Number of floating point digits for number-type fields.

Currency

Currency symbol ($ or €, for example).

Decimal

A decimal point can be a . (5,000.00 for example) or , (5.000,00 for example).

Group

A grouping can be a , (10,000.00 for example) or . (5.000,00 for example).

Trim type

The trim method to apply to a string.

Repeat

The corresponding value from the last row repeated if a row is empty.

Select fields

Click Select fields in the Fields tab to open the Select Fields window. Select the checkbox next to each field that you want in the output. All fields chosen here are added to the table. You can search for a field name by entering it in the Search box.

Select fields from snippet

Click Select fields from snippet and paste JSON text—typically one representative object (one element of the array your Record JsonPath selects)—to populate the Name, Path, and Type columns in the Fields tab. This helps discover flattened paths after your Content-tab settings (separator, depth, array handling) are applied.

Dates and timestamps

For Hop types of Date and Timestamp, use the Format column to specify the incoming format. For example, for Date: yyyy-MM-dd. You can select a format from the dropdown or enter format text directly. Hop uses SimpleDateFormat (Java 8).

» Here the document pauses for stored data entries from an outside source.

/-! ### Roll ports (R65, R67) -/

/-- A jam at a roll port: the lines or slips of the entries wait again (R65). -/
def State.takeRollJam (s : State) (p : Printer) (k : Nat) : State :=
  (s.updatePort p fun x => { x with entries := x.entries.take k }).latchJam p

/-- The oldest line or slip is printed: its entry leaves the window and it leaves its queue (R65). -/
def State.takeRollPrint (s : State) (p : Printer) : State :=
  let function := s.function p
  s.updatePort p fun x =>
    { x with entries := x.entries.tail
             audit := if function = .audit then x.audit.tail else x.audit
             slips := if function = .report then x.slips.tail else x.slips }

/-- The message of the oldest line or slip that is not in the window yet. -/
def State.rollMessage (s : State) (p : Printer) (n : ImageNumber) : Option Message :=
  let x := s.ports.at p
  match s.function p with
  | .audit => (x.audit[x.entries.length]?).map (.line n)
  | .report => (x.slips[x.entries.length]?).map (.slip n)
  | .ticket => none
  | .off => none

/-- A roll port sends its oldest waiting line or slip when the four conditions of R65 hold. -/
def State.sendRoll (s : State) (p : Printer) : State :=
  let x := s.ports.at p
  if x.state = .active ∧ x.entries.length < x.window ∧ s.supply = .normal then
    match s.rollMessage p x.nextImage with
    | some m =>
      (s.setPort p
        { x with entries := x.entries ++ [{ image := x.nextImage, phase := .sent, ticket := none }]
                 nextImage := x.nextImage + 1 }).transmit p m
    | none => s
  else s

/-- A window has at most 4 entries, so at most 4 are sent. -/
def State.sendRolls (s : State) (p : Printer) : State := (((s.sendRoll p).sendRoll p).sendRoll p).sendRoll p

/-- The report port of a slip: the lowest-numbered REPORT port that is ACTIVE or HELD (R67). -/
def State.reportPort (s : State) : Option Printer :=
  allPrinters.find? fun p => s.function p == .report && (s.ports.at p).attached

/-- A slip is handed on; whether it was kept (R67). -/
def State.handSlip (s : State) (slip : List Text) : State × Bool :=
  match s.reportPort with
  | none => (s, false)
  | some p =>
    if (s.ports.at p).slips.length < Config.slipQueueSlips then
      (s.updatePort p fun x => { x with slips := x.slips ++ [slip] }, true)
    else (s, false)

/-! ### AUDIT, the send gate and the claim list (R52, R53, R66, R157) -/

/-- The audit load of a ticket port (R66). -/
def State.auditLoad (s : State) (p a : Printer) : Nat := (s.ports.at a).audit.length + (s.ports.at p).entries.length

/-- The AUDIT test of a port (R66). -/
def State.testAudit (s : State) (p : Printer) : State :=
  let held := (s.ports.at p).holds .audit
  let gain := if held then s else s.addHold p .audit
  let lose := if held then s.removeHold p .audit else s
  if s.function p = .ticket ∧ (s.printerEntry p).auditRequired then
    match s.auditPort p with
    | none => gain
    | some a =>
      if (s.ports.at a).state ≠ .active ∨ Config.auditQueueLines ≤ s.auditLoad p a then gain
      else if s.auditLoad p a ≤ Config.auditLoadLow then lose
      else s
  else lose

/-- Conditions 1 to 6 of the send gate (R52). -/
def State.gate (s : State) (p : Printer) : Bool :=
  let x := s.ports.at p
  match (s.queues.at p).head?.bind s.jobs.at, s.loaded p with
  | some job, some b =>
    x.state == .active && s.function p == .ticket && job.stockType == b.stockType &&
      (x.entries.length < x.window : Bool) && s.supply == .normal && b.state == .loaded &&
      (x.entries.countP (fun e => e.phase == .sent) + 1 ≤ b.remaining : Bool)
  | _, _ => false

/-- The head job is sent (R9, R53). -/
def State.sendImage (s : State) (p : Printer) : State :=
  let x := s.ports.at p
  match s.queues.at p, s.loaded p with
  | j :: rest, some b =>
    match s.jobs.at j with
    | some job =>
      let items := composeImage (s.store.tables.layouts.at job.stockType) job (s.clerkOf job.session) b.id
      let s := s.setQueue p rest
      let s := s.setJob j (some { job with state := .sent, image := some x.nextImage })
      let entry : Entry :=
        { image := x.nextImage, phase := .sent, ticket := some { job := j, doubleFed := false, places := 2 } }
      let s := s.setPort p { x with entries := x.entries ++ [entry], nextImage := x.nextImage + 1 }
      s.transmit p (.image x.nextImage items)
    | none => s
  | _, _ => s

/-- An engine whose gate holds makes its claim; one whose gate fails withdraws it (R157, R158). -/
def State.refreshClaim (s : State) (p : Printer) : State :=
  if s.gate p then s.addClaim (.engine p) else s.withdrawClaim (.engine p)

/-- The printer that a batch is loaded in, with its record. -/
def Stock.loadedIn (k : Stock) (id : Nat) : Option (Printer × Batch) :=
  k.loadedBatches.find? fun pb => pb.2.id == id

/-- A claim is granted: it leaves the list and its places are used at once (R157). -/
def State.grant (s : State) (c : Claim) : State :=
  let s := s.withdrawClaim c
  match c with
  | .engine p => (s.updateJournal fun j => { j with reserved := j.reserved + 2 }).sendImage p
  | .batch id =>
    match s.stock.loadedIn id with
    | some (p, b) => (s.setLoaded p (some { b with closingOwed := false })).hand (.batchEnd id p) .nothing
    | none => s
  | .session n =>
    match s.session n with
    | some x =>
      let link := match x.signOff with
        | some r => Link.request r .done (.session n)
        | none => .nothing
      (s.modifySession n fun x => { x with signOffOwed := false, signOff := none }).hand x.signOffRecord link
    | none => s

/-- The oldest claim, when it fits and the journal is not STOPPED (R157). -/
def Journal.grantable (j : Journal) : Option Claim :=
  match j.claims with
  | c :: _ => if !j.stopped && (c.places ≤ j.freeRoom : Bool) then some c else none
  | [] => none

/-- Every engine tests AUDIT, sends what its roll queue allows and tests its send gate, in port order (log 14). -/
def State.testEngines (s : State) : State :=
  let s := allPrinters.foldl State.testAudit s
  let s := allPrinters.foldl State.sendRolls s
  allPrinters.foldl State.refreshClaim s

/-- The oldest claim is granted when it fits, and what follows is `next`; else nothing more happens (R157). -/
def State.grantOldest (s : State) (next : State → State) : State :=
  match s.journal.grantable with
  | some c => next (s.grant c)
  | none => s

/-- The engines are tested and the claim list served, oldest first, until no claim is granted. -/
def State.serve : Nat → State → State
  | 0, s => s.testEngines
  | fuel + 1, s => s.testEngines.grantOldest (State.serve fuel)

/-- What a change has opened is taken at once: AUDIT tests, sendings and grants (R52, R65, R66, R157). Every grant
takes free room, of which there are 32 places, so 32 grants are the most. -/
def State.settle (s : State) : State := State.serve Config.journalPlaces s

end Sys2Proof.Machine
end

Examples of Timestamp formats:

  • Format: yyyy-MM-dd’T’HH:mm:ss.SSSZ and Result: 2021-10-26T20:51:43.795+0000

  • Format: 2024-04-22T00:00:00.000Z and Result: 2024-04-22T00:00:00.000Z

Additional output fields tab

The Additional output fields tab contains the following options to add file metadata when the transform reads from files:

Option Description

Short filename field

Specify the field that contains the filename without path information but with an extension.

Extension field

Specify the field that contains the extension of the filename.

Path field

Specify the field that contains the path in operating system format.

Size field

Specify the field that contains the size of the data.

Is hidden field

Specify the field indicating if the file is hidden or not (Boolean).

Last modification field

Specify the field indicating the date of the last time the file was modified.

Uri field

Specify the field that contains the URI.

Root uri field

Specify the field that contains only the root part of the URI.